Open source is super easy to get started with. You only need to know your role, raising issues & requests, and GitHub functionalities. Once you are in the open source venture with basic knowledge, the sky is the limit.
2- Why to contribute?
What motivates me to participate in an open-source project? Is it to make my trusted software better? Do I wish to collaborate on a product with other developers?
Before engaging in open source, one must ask themselves these questions. There may be a number of reasons, but a person must select a strong WHY. Metro cannot just travel along tracks without stopping. Similar to this, the goal of an open-source journey is the resolution to the question “why.”
To be honest, it’s simple to start adding to open source. But maintaining it is exceedingly challenging. People come across numerous opportunities to give up. A compelling “Why” is what keeps people interested.
3- How to contribute?
You should be aware that open-source contributions aren’t just about writing code. A project can benefit from contributions made in the areas of design, documentation, event planning, networking, marketing, and, of course, code. Individuals are free to choose how much they want to contribute.
Anyone who is skilled at coding can contribute to the code. The Readme file and other documents can benefit from the writing skills of someone. A talented designer can create user interfaces and other types of solutions.
Fact: 28% of casual contributions to open source are documentation, such as a typo fix, reformatting, or writing a translation.
Open source doesn’t force anyone to work on software projects and contribute with code. It is much-much-more than that!
4- Find a project to contribute to
John F. Kennedy once said, “Ask not what your country can do for you – ask what you can do for your country.” Applying this thought here: starters need to find a beginner open source project where they can provide value with their skills.
Contributing to open source happens at all levels across all projects.
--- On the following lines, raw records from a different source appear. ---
-- ==== Sys2Proof/Laws/State.lean ====
section
/-! SUPPORT. What each update of the state leaves alone and what it changes, field by field. -/

set_option linter.unusedSimpArgs false

namespace Sys2Proof.Machine

set_option Elab.async false

-- setCtx: changes `ctxs` alone.
@[simp] theorem State.setCtx_keel (s : State) (n : Nat) (c : Ctx) : (s.setCtx n c).keel = s.keel := rfl
@[simp] theorem State.setCtx_iss (s : State) (n : Nat) (c : Ctx) : (s.setCtx n c).iss = s.iss := rfl
@[simp] theorem State.setCtx_arg (s : State) (n : Nat) (c : Ctx) : (s.setCtx n c).arg = s.arg := rfl
@[simp] theorem State.setCtx_agenda (s : State) (n : Nat) (c : Ctx) : (s.setCtx n c).agenda = s.agenda := rfl
@[simp] theorem State.setCtx_choices (s : State) (n : Nat) (c : Ctx) : (s.setCtx n c).choices = s.choices := rfl
@[simp] theorem State.setCtx_lags (s : State) (n : Nat) (c : Ctx) : (s.setCtx n c).lags = s.lags := rfl
@[simp] theorem State.setCtx_outbox (s : State) (n : Nat) (c : Ctx) : (s.setCtx n c).outbox = s.outbox := rfl
@[simp] theorem State.setCtx_seq (s : State) (n : Nat) (c : Ctx) : (s.setCtx n c).seq = s.seq := rfl
@[simp] theorem State.setCtx_nparts (s : State) (n : Nat) (c : Ctx) : (s.setCtx n c).nparts = s.nparts := rfl
@[simp] theorem State.setCtx_qowner (s : State) (n : Nat) (c : Ctx) : (s.setCtx n c).qowner = s.qowner := rfl
@[simp] theorem State.setCtx_cells (s : State) (n : Nat) (c : Ctx) : (s.setCtx n c).cells = s.cells := rfl
@[simp] theorem State.setCtx_spad (s : State) (n : Nat) (c : Ctx) : (s.setCtx n c).spad = s.spad := rfl
@[simp] theorem State.setCtx_banks (s : State) (n : Nat) (c : Ctx) : (s.setCtx n c).banks = s.banks := rfl
@[simp] theorem State.setCtx_late (s : State) (n : Nat) (c : Ctx) : (s.setCtx n c).late = s.late := rfl
@[simp] theorem State.setCtx_lateB (s : State) (n : Nat) (c : Ctx) : (s.setCtx n c).lateB = s.lateB := rfl
@[simp] theorem State.setCtx_mem (s : State) (n : Nat) (c : Ctx) : (s.setCtx n c).mem = s.mem := rfl
@[simp] theorem State.setCtx_pt (s : State) (n : Nat) (c : Ctx) : (s.setCtx n c).pt = s.pt := rfl
@[simp] theorem State.setCtx_psnSpad (s : State) (n : Nat) (c : Ctx) : (s.setCtx n c).psnSpad = s.psnSpad := rfl
@[simp] theorem State.setCtx_psnBank (s : State) (n : Nat) (c : Ctx) : (s.setCtx n c).psnBank = s.psnBank := rfl
@[simp] theorem State.setCtx_psnMem (s : State) (n : Nat) (c : Ctx) : (s.setCtx n c).psnMem = s.psnMem := rfl
@[simp] theorem State.setCtx_psnGrid (s : State) (n : Nat) (c : Ctx) : (s.setCtx n c).psnGrid = s.psnGrid := rfl
@[simp] theorem State.setCtx_psnAcc (s : State) (n : Nat) (c : Ctx) : (s.setCtx n c).psnAcc = s.psnAcc := rfl
@[simp] theorem State.setCtx_vers (s : State) (n : Nat) (c : Ctx) : (s.setCtx n c).vers = s.vers := rfl
@[simp] theorem State.setCtx_atoms (s : State) (n : Nat) (c : Ctx) : (s.setCtx n c).atoms = s.atoms := rfl
@[simp] theorem State.setCtx_teams (s : State) (n : Nat) (c : Ctx) : (s.setCtx n c).teams = s.teams := rfl
@[simp] theorem State.setCtx_strs (s : State) (n : Nat) (c : Ctx) : (s.setCtx n c).strs = s.strs := rfl
@[simp] theorem State.setCtx_launches (s : State) (n : Nat) (c : Ctx) : (s.setCtx n c).launches = s.launches := rfl
@[simp] theorem State.setCtx_queues (s : State) (n : Nat) (c : Ctx) : (s.setCtx n c).queues = s.queues := rfl
@[simp] theorem State.setCtx_chans (s : State) (n : Nat) (c : Ctx) : (s.setCtx n c).chans = s.chans := rfl
@[simp] theorem State.setCtx_relays (s : State) (n : Nat) (c : Ctx) : (s.setCtx n c).relays = s.relays := rfl
@[simp] theorem State.setCtx_held (s : State) (n : Nat) (c : Ctx) : (s.setCtx n c).held = s.held := rfl
@[simp] theorem State.setCtx_windows (s : State) (n : Nat) (c : Ctx) : (s.setCtx n c).windows = s.windows := rfl
@[simp] theorem State.setCtx_ports (s : State) (n : Nat) (c : Ctx) : (s.setCtx n c).ports = s.ports := rfl
@[simp] theorem State.setCtx_parts (s : State) (n : Nat) (c : Ctx) : (s.setCtx n c).parts = s.parts := rfl
@[simp] theorem State.setCtx_lports (s : State) (n : Nat) (c : Ctx) : (s.setCtx n c).lports = s.lports := rfl
@[simp] theorem State.setCtx_changes (s : State) (n : Nat) (c : Ctx) : (s.setCtx n c).changes = s.changes := rfl
@[simp] theorem State.setCtx_skew (s : State) (n : Nat) (c : Ctx) : (s.setCtx n c).skew = s.skew := rfl
@[simp] theorem State.setCtx_cols (s : State) (n : Nat) (c : Ctx) : (s.setCtx n c).cols = s.cols := rfl
@[simp] theorem State.setCtx_dbgs (s : State) (n : Nat) (c : Ctx) : (s.setCtx n c).dbgs = s.dbgs := rfl
@[simp] theorem State.setCtx_slots (s : State) (n : Nat) (c : Ctx) : (s.setCtx n c).slots = s.slots := rfl
@[simp] theorem State.setCtx_holdlim (s : State) (n : Nat) (c : Ctx) : (s.setCtx n c).holdlim = s.holdlim := rfl
@[simp] theorem State.setCtx_fw (s : State) (n : Nat) (c : Ctx) : (s.setCtx n c).fw = s.fw := rfl
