theorem State.loadVer_map : ({ s with vers := s.vers.map f } : State).loadVer vw a = (s.loadVer vw a).map f := by
  have h := bestVer_map hf a s.vers none
  simp only [Option.map_none] at h
  rw [State.loadVer, State.loadVer, h, Option.map_map, Option.map_map]
  rfl

theorem State.loadByte_map : ({ s with vers := s.vers.map f } : State).loadByte vw a = s.loadByte vw a := by
  rw [State.loadByte, State.loadByte, s.loadVer_map hf]
  cases s.loadVer vw a <;> simp [State.byteOf, hf.cells]

theorem State.psnOf_loadVer_map : ({ s with vers := s.vers.map f } : State).psnOf
    (({ s with vers := s.vers.map f } : State).loadVer vw a) a = s.psnOf (s.loadVer vw a) a := by
  rw [s.loadVer_map hf]
  cases s.loadVer vw a <;> simp [State.psnOf, hf.psn]

end

theorem State.loadBytes_map (s : State) {vw : Viewer} {f : Ver → Ver} (hf : KeepsRead vw f) (part pa n : Nat) :
    ({ s with vers := s.vers.map f } : State).loadBytes vw part pa n = s.loadBytes vw part pa n :=
  List.map_congr_left fun a _ => s.loadByte_map hf a

theorem State.loadPoisoned_map (s : State) {vw : Viewer} {f : Ver → Ver} (hf : KeepsRead vw f) (part pa n : Nat) :
    ({ s with vers := s.vers.map f } : State).loadPoisoned vw part pa n = s.loadPoisoned vw part pa n :=
  congrArg (List.any _) (funext (s.psnOf_loadVer_map hf))

theorem State.loseLines_eq (s : State) (pa n due : Nat) :
    ∃ f, (∀ vw, KeepsRead vw f) ∧ s.loseLines pa n due = { s with vers := s.vers.map f } := by
  unfold State.loseLines
  split
  · exact ⟨id, fun _ => ⟨fun _ => rfl, fun _ => rfl, fun _ => rfl⟩, by rw [List.map_id]⟩
  · refine ⟨_, fun vw => ⟨fun v => ?_, fun v => ?_, fun v => ?_⟩, rfl⟩
    all_goals split <;> rfl

-- The host's instructions, case by case.

section
variable {s : State}

theorem exec_hostWrite_memory (hon : s.fw.recovery = false) (hn : 0 < s.arg.bytes.length)
    (hmem : paKind s.arg.a = .hbm ∧ paKind (s.arg.a + s.arg.bytes.length - 1) = .hbm ∨
      paKind s.arg.a = .host ∧ paKind (s.arg.a + s.arg.bytes.length - 1) = .host) :
    exec .hostWrite s = .next ((s.loseLines s.arg.a s.arg.bytes.length (s.keel + 3000)).hostWriteMem s.arg.a s.arg.bytes) := by
  have hreg : hostReg s.arg.a s.arg.bytes.length = false := by
    obtain ⟨h, -⟩ | ⟨h, -⟩ := hmem <;> exact hostReg_eq_false (by simp [h]) (by simp [h])
  simp [exec, execHostWrite, hon, List.ne_nil_of_length_pos hn, hreg, hostMem_iff.2 hmem, classBound]

theorem exec_hostWrite_register (hon : s.fw.recovery = false) (hkind : paKind s.arg.a = .device ∨ paKind s.arg.a = .notify)
    (hn : s.arg.bytes.length = 8) (halign : s.arg.a % 8 = 0) :
    exec .hostWrite s = .next (s.regWrite 2056 s.arg.a (leVal s.arg.bytes) false) := by
  have hne : s.arg.bytes ≠ [] := List.ne_nil_of_length_pos (by omega)
  simp [exec, execHostWrite, hon, hne, hn, hostReg_eq_true hkind (.inl rfl) halign, State.devStore_eight _ _ _ _ halign]

theorem exec_hostWrite_unsupported (hon : s.fw.recovery = false)
    (hkind : paKind s.arg.a = .inter ∨ paKind s.arg.a = .peer ∨ paKind s.arg.a = .nothing) (hne : s.arg.bytes ≠ []) :
    exec .hostWrite s = .next (s.emit .unsupported) := by
  rcases hkind with h | h | h <;> simp [exec, execHostWrite, hon, hne, hostReg, hostMem, h]

theorem exec_hostRead_memory (hon : s.fw.recovery = false) (hn : 0 < s.arg.b)
    (hmem : paKind s.arg.a = .hbm ∧ paKind (s.arg.a + s.arg.b - 1) = .hbm ∨
      paKind s.arg.a = .host ∧ paKind (s.arg.a + s.arg.b - 1) = .host) :
    exec .hostRead s = .next ((s.loseLines s.arg.a s.arg.b (s.keel + 3000)).emit
      (if s.loadPoisoned s.hostView 0 s.arg.a s.arg.b then .poison else .data (s.loadBytes s.hostView 0 s.arg.a s.arg.b))) := by
  have hreg : hostReg s.arg.a s.arg.b = false := by
    obtain ⟨h, -⟩ | ⟨h, -⟩ := hmem <;> exact hostReg_eq_false (by simp [h]) (by simp [h])
  simp [exec, execHostRead, hon, hn.ne', hreg, hostMem_iff.2 hmem, classBound]

theorem exec_hostRead_register (hon : s.fw.recovery = false) (hkind : paKind s.arg.a = .device ∨ paKind s.arg.a = .notify)
    (hn : s.arg.b = 8 ∨ s.arg.b = 4) (halign : s.arg.a % s.arg.b = 0) :
    exec .hostRead s = .next (s.emit (.data (leBytes s.arg.b (s.devRead s.arg.a s.arg.b)))) := by
  have hne : s.arg.b ≠ 0 := by omega
  simp [exec, execHostRead, hon, hne, hostReg_eq_true hkind hn halign]

theorem exec_hostRead_unsupported (hon : s.fw.recovery = false) (hn : 0 < s.arg.b)
    (hkind : paKind s.arg.a = .inter ∨ paKind s.arg.a = .peer ∨ paKind s.arg.a = .nothing) :
    exec .hostRead s = .next (s.emit .unsupported) := by
  rcases hkind with h | h | h <;> simp [exec, execHostRead, hon, hn.ne', hostReg, hostMem, h]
Hence, contributors need not worry about the type of contribution they can start with. Instead, they should look at the OSS(Open Source Software) they already use or admire.
The best way is to choose the projects people find themselves coming back to. Within those projects, whenever they find that something could be better or different, that’s the cue to act. If these do not work, one can simply start with a Google search: Open source projects for beginners
Conclusion: Don’t put up with any Crap!
Gordon-McKeon, program director at OpenHatch, said in an interview, “You don’t have to settle for the places that are toxic and non-welcoming. A big part of being comfortable in the open source space is being confident.”
And that’s true. The open-source community has often been called Rough-and-Rude, especially for women. To your surprise, only 11% of the global open-source contributors are female.
No matter your race, gender, or level of experience, open source should be a welcoming community. And a good community is created by individuals, just like you and I. Therefore, a meaningful contribution can only take place in environments free from grit and grime.
Open source is supposed to be Open and Purposeful, after all – FuelEd.